As Gosar stood in the well of the House chamber awaiting the reading of the resolution, fellow GOP members patted him on the back and joked with him. Speaker Nancy Pelosi later said it was "stunning" and "sad" that the violent video was a source of humor for the GOP.
The censure resolution condemned Gosar's use of "resources of the House of Representatives to further violence against elected officials," and condemned his "hateful and false rhetoric," as well as the failure of the Republican Party leadership to hold Gosar's "threats of violence against the President of the United States and a fellow Member of Congress."
The resolution further stated that "depictions of violence can foment actual violence and jeopardize the safety of elected officials, as witnessed in this chamber on January 6, 2021" and that "violence against women in politics is a global phenomenon meant to silence women and discourage them from seeking positions of authority and participating in public life, with women of color disproportionately impacted."
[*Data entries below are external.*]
/-! ### For every statement with hypotheses, what meets them

One theorem for each, named after the statement; where it has several clauses, one part for each, at the boundary of
its range where it has one. -/

/-- The last fetchable `PC`. -/
theorem test_witness_StepRunsDecodedInstruction :
    let s := (base.setPc 0xFFE).placeWord 0x6007
    s.run = .running ∧ s.pc.toNat < 4095 ∧
      decode (s.readByte (BitVec.ofNat 12 s.pc.toNat) ++ s.readByte (BitVec.ofNat 12 (s.pc.toNat + 1))) = .ldImm 0 7 := by
  decide
/-- A handler that raised, and two that did not, with and without the tick. -/
theorem test_witness_CommitTicksOrDiscards :
    (handled (.skp 2) (base.setReg 2 16)).run = .faulted (.keyIndexOutOfRange 16) ∧
    (handled .cls { base with dt := 1 }).safe = true ∧ (handled .cls { base with dt := 1 }).sc = 0 ∧
    (handled .cls { base with dt := 1 }).dt ≠ 0 ∧ (handled .cls { base with dt := 1 }).params.optionalEvents = true ∧
    (handled .cls { base with sc := 15 }).safe = true ∧ (handled .cls { base with sc := 15 }).sc ≠ 0 := by decide
theorem test_witness_FetchPastEndFaults : (base.setPc 4095).run = .running ∧ 4095 ≤ (base.setPc 4095).pc.toNat := by decide
theorem test_witness_FaultedMachineIsFrozen :
    (base.raise (.fetchOutOfRange 0x1000)).run = .faulted (.fetchOutOfRange 0x1000) := rfl
theorem test_witness_UnknownWordIsSkippedAndReported :
    let s := { base.placeWord 0x8128 with sc := 15, dt := 1 }
    s.run = .running ∧ s.fetchWord = some 0x8128 ∧ decode 0x8128 = .unknown 0x8128 := by decide
theorem test_witness_DelayTimerCadence :
    ∃ t, QuietSteps 1 { base.placeWord 0x600A with sc := 15, dt := 1 } t ∧ t.dt = 0 :=
  ⟨_, ⟨.ldImm 0 10, _, ⟨rfl, 0x600A, by decide, by decide⟩, nofun, rfl, rfl, rfl⟩, by decide⟩
/-- Key 15, the last, the least that is down; and no key down. -/
theorem test_witness_KeyWaitDeliversLeastKey :
    let s := blocking.awaitKey 5
    let t := s.hostSetKey 15 true
    (s.run = .awaitingKey 5 ∧ ∀ k : Nibble, s.keyDown k = false) ∧
    (t.run = .awaitingKey 5 ∧ t.keyDown 15 = true ∧ ∀ j : Nibble, j < 15 → t.keyDown j = false) := by
  refine ⟨⟨rfl, by decide⟩, rfl, by decide, by decide⟩
/-- The bound of both clauses: sixteen targets. -/
theorem test_witness_NestedCallsReturn :
    (List.replicate 16 (0x300 : Addr)).length ≤ 16 ∧ (List.replicate 16 (0x300 : Addr)).length = 16 := by decide
/-- `x` = 0 for the flag clauses of ADD, SUB, SUBN, SHR, SHL, at a sum of 255 and of 256. -/
theorem test_witness_flag_clauses : (0 : Nibble) ≠ 15 ∧ (14 : Nibble) ≠ 15 ∧
    ¬ ((255 : Byte).toNat + (0 : Byte).toNat > 255) ∧ (255 : Byte).toNat + (1 : Byte).toNat > 255 := by decide
theorem test_witness_RandomByteIsMasked : (base.hostPresentRand 0xA7).rand = some 0xA7 := rfl
theorem test_witness_OnlyRndReadsRand : ∀ (x : Nibble) (kk : Byte), Instr.drw 0 1 5 ≠ .rnd x kk := nofun
/-- The largest masked `I`. -/
theorem test_witness_AddIndexKeepsTheCarry : (base.setIndex 4095).i.toNat ≤ 4095 := by decide
/-- The last register of the longest block. -/
theorem test_witness_block_moves : (15 : Nibble) ≤ 15 ∧ (0 : Nibble) ≤ 0 := by decide
theorem test_witness_BlockLoadRestoresBlockStore :
    let s := (base.setReg 15 9).setIndex 0xFF8
    let t := handled (.ldMemVx 15) s
    exec (.ldMemVx 15) s = .next t ∧ (t.setReg 15 0).i = s.i ∧ SameMemory t (t.setReg 15 0) ∧
      exec (.ldVxMem 15) (t.setReg 15 0) = .next (handled (.ldVxMem 15) (t.setReg 15 0)) ∧ (15 : Nibble) ≤ 15 :=
  ⟨rfl, rfl, fun _ => rfl, rfl, by decide⟩
theorem test_witness_StoredWordIsFetched :
    let s := base.setIndex 0x200
    let t := handled (.ldMemVx 1) s
    1 ≤ (1 : Nibble).toNat ∧ exec (.ldMemVx 1) s = .next t ∧ t.pc = s.i ∧ s.i.toNat < 4095 :=
  ⟨by decide, rfl, rfl, by decide⟩
/-- Both clauses of the flag: a lit pixel under the sprite (the glyph of 0), and a dark display. -/
theorem test_witness_DrawXorsTheSprite :
    (∃ r c, (base.setPixel 0 0 true).pixel r c = true ∧ spriteOver (base.setPixel 0 0 true) 0 0 5 r c = true) ∧
    ¬ ∃ r c, base.pixel r c = true ∧ spriteOver base 0 0 5 r c = true := by
  refine ⟨⟨0, 0, by decide, by decide⟩, fun ⟨r, c, h, _⟩ => ?_⟩
  simp [State.pixel, base, State.reset, State.resetWith] at h
/-- Also for `x` = 15, the flag register put back. -/
theorem test_witness_DrawTwiceRestores :
    let s := withSprite [0xC0]
    let t := handled (.drw 15 1 1) s
    let u := t.setReg 15 0
    exec (.drw 15 1 1) s = .next t ∧ u.reg 15 = s.reg 15 ∧ u.reg 1 = s.reg 1 ∧ u.i = s.i ∧ SameMemory s u ∧
      SameDisplay t u ∧ exec (.drw 15 1 1) u = .next (handled (.drw 15 1 1) u) := by
  refine ⟨rfl, by decide, by decide, rfl, fun _ => rfl, fun _ _ => rfl, rfl⟩
/-- The last key. -/
theorem test_witness_KeySkipsTestTheKey : ((base.setReg 2 15).reg 2).toNat = (15 : Nibble).toNat := by decide
/-- The first value past the last key, for both instructions. -/
theorem test_witness_KeyIndexFaultDiscardsTheStep :
    ((base.setReg 2 16).placeWord 0xE29E).Executes (.skp 2) ∧ ((base.setReg 2 16).placeWord 0xE2A1).Executes (.sknp 2) ∧
      15 < ((base.setReg 2 16).reg 2).toNat :=
  ⟨⟨rfl, 0xE29E, by decide, by decide⟩, ⟨rfl, 0xE2A1, by decide, by decide⟩, by decide⟩
/-- On a tick step and on another. -/
theorem test_witness_DelayTimerOnATickStep :
    ({ base.placeWord 0xF315 with sc := 15 } : State).Executes (.ldDtVx 3) ∧ (base.placeWord 0xF315).Executes (.ldDtVx 3) ∧
    ({ base.placeWord 0xF307 with sc := 15 } : State).Executes (.ldVxDt 3) ∧ (base.placeWord 0xF307).Executes (.ldVxDt 3) :=
  ⟨⟨rfl, 0xF315, by decide, by decide⟩, ⟨rfl, 0xF315, by decide, by decide⟩, ⟨rfl, 0xF307, by decide, by decide⟩,
    ⟨rfl, 0xF307, by decide, by decide⟩⟩
theorem test_witness_KeyWaitIsNoOpOrSuspends :
    base.params.keywaitBlocking = false ∧ blocking.params.keywaitBlocking = true := by decide
/-- A destination, and the flag register. -/
theorem test_witness_RegisterWriters :
    (exec (.ldImm 3 7) base = .next (base.setReg 3 7) ∧ (base.setReg 3 7).reg 3 ≠ base.reg 3) ∧
    (exec (.drw 0 1 0) (base.setReg 15 1) = .next (handled (.drw 0 1 0) (base.setReg 15 1)) ∧
      (handled (.drw 0 1 0) (base.setReg 15 1)).reg 15 ≠ (base.setReg 15 1).reg 15) :=
  ⟨⟨rfl, by decide⟩, rfl, by decide⟩
theorem test_witness_IndexWriters : exec (.ldI 5) base = .next (base.setIndex 5) ∧ (base.setIndex 5).i ≠ base.i :=
  ⟨rfl, by decide⟩
theorem test_witness_MemoryAndDisplayWriters :
    (exec (.ldB 3) base = .next (handled (.ldB 3) base) ∧ ¬ SameMemory base (handled (.ldB 3) base)) ∧
    (exec .cls (base.setPixel 0 0 true) = .next (base.setPixel 0 0 true).clearDisplay ∧
      ¬ SameDisplay (base.setPixel 0 0 true) (base.setPixel 0 0 true).clearDisplay) :=
  ⟨⟨rfl, fun h => absurd (h 0) (by decide)⟩, rfl, fun h => absurd (h 0 0) (by decide)⟩
theorem test_witness_ControlWriters :
    let t := handled (.call 0x300) base
    exec (.call 0x300) base = .next t ∧ t.pc ≠ base.pc ∧ t.sp ≠ base.sp ∧ ∃ k, t.slot k ≠ base.slot k :=
  ⟨rfl, by decide, by decide, 1, by decide⟩
theorem test_witness_TimerRunAndKeyWriters :
    (exec (.ldDtVx 3) (base.setReg 3 5) = .next (handled (.ldDtVx 3) (base.setReg 3 5)) ∧
      (handled (.ldDtVx 3) (base.setReg 3 5)).dt ≠ base.dt) ∧
    (exec (.ldStVx 3) (base.setReg 3 5) = .next (handled (.ldStVx 3) (base.setReg 3 5)) ∧
      (handled (.ldStVx 3) (base.setReg 3 5)).st ≠ base.st) ∧
    (exec (.ldVxK 3) blocking = .next (handled (.ldVxK 3) blocking) ∧ (handled (.ldVxK 3) blocking).run ≠ blocking.run) :=
  ⟨⟨rfl, by decide⟩, ⟨rfl, by decide⟩, rfl, by decide⟩
theorem test_witness_OnlyKeySkipsReadKeys : ∀ x : Nibble, Instr.cls ≠ .skp x ∧ Instr.cls ≠ .sknp x :=
  fun _ => ⟨nofun, nofun⟩
theorem test_witness_SoundTimerNeverRunsDown :
    ∃ t, step ((base.setReg 0 0x20).placeWord 0xF018) = .next t ∧ t.st ≠ ((base.setReg 0 0x20).placeWord 0xF018).st :=
  ⟨_, rfl, by decide⟩
/-- The invariant holds after reset, and the step from there answers a next state. -/
theorem test_witness_StepKeepsInvariant : base.Inv ∧ ∃ t, step base = .next t :=
  ⟨⟨by decide, by decide, by decide, by decide, nofun⟩, _, rfl⟩
theorem test_witness_DecodeEncode : (Instr.shr 4 7).wellFormed = true ∧ (Instr.unknown 0x8128).wellFormed = true := by decide
/-- The first row and the last. -/
theorem test_witness_DecoderFollowsOpcodeMap :
    opcodeMap[0]? = some (0xFFFF, 0x00E0) ∧ opcodeMap[33]? = some (0xF0FF, 0xF065) := by decide
/-- The last byte of the glyph table, the first after it, the last of memory. -/
theorem test_witness_ResetValues : 79 < 80 ∧ 80 ≤ 80 ∧ 80 < 4096 ∧ 80 ≤ 4095 ∧ 4095 < 4096 := by decide
/-- The longest image, its last byte, and the addresses just below and, for a shorter one, just above. -/
theorem test_witness_LoadWritesTheImage :
    (List.replicate 3584 (0xAA : Byte)).length ≤ 3584 ∧ 3583 < (List.replicate 3584 (0xAA : Byte)).length ∧
    (0x1FF : Addr).toNat < 0x200 ∧ 0x200 + (List.replicate 3583 (0xAA : Byte)).length ≤ (0xFFF : Addr).toNat := by
  simp only [List.length_replicate]; decide
theorem test_witness_LoadOverflowWritesNothing : 3584 < (List.replicate 3585 (0xAA : Byte)).length := by
  simp only [List.length_replicate]; decide
/-- The longest row; a `PC` that can be fetched at and one that cannot; a byte apart from the two written. -/
theorem test_witness_PlacedWordIsFetched :
    16 ≤ 16 ∧ (base.setPc 4094).pc.toNat < 4095 ∧ ((base.setPc 4095).withFetchWord 16 0x600A).pc = 0x200 ∧
    (0x202 : Addr).toNat ≠ ((base.setPc 4095).withFetchWord 16 0x600A).pc.toNat + 1 := by decide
Twitter flagged Gosar's video, which was posted November 8th, as violating its rules about hateful conduct, but determined "it may be in the public's interest for the Tweet to remain accessible."
The video was also posted to Gosar's Instagram account. Instagram, which is owned by Facebook (now Meta), chose only to label it as "sensitive content."
Gosar, a conservative who is one of former President Trump's biggest defenders, said in a statement that he doesn't "espouse violence or harm towards any member of Congress or Mr. Biden," saying the video "symbolizes the battle for the soul of America."
Gosar, who voted against certifying the election for Biden, has a long history of controversial statements. In 2017, he promoted the conspiracy theory that the white supremacist rally in Charlottesville, Virginia was a plot by the left. More recently, he said that rioter Ashli Babbitt, who was shot at the Capitol on January 6th, had been "executed" by the Capitol Police who were "lying in wait and then gave no warning before killing her."
Gosar's detractors include his own family. In 2018, six of Gosar's siblings released a video endorsing Gosar's opponent, speaking out against their brother's record.
Of yesterday's censure, Jennifer Gosar, his sister, said she was pleased and that she hopes “this is not the end” of his punishment, calling her brother’s "sinister" video depicting him assassinating Ocasio-Cortez (D-NY) “bone-chilling.” She also pointed out that this is not the first time her brother has threatened the life of Ocasio-Cortez and Biden, citing a 2016 animated "death note" video he previously released.
Within an hour of his censure by the United States House of Representatives, Congressman Paul Gosar retweeted the video.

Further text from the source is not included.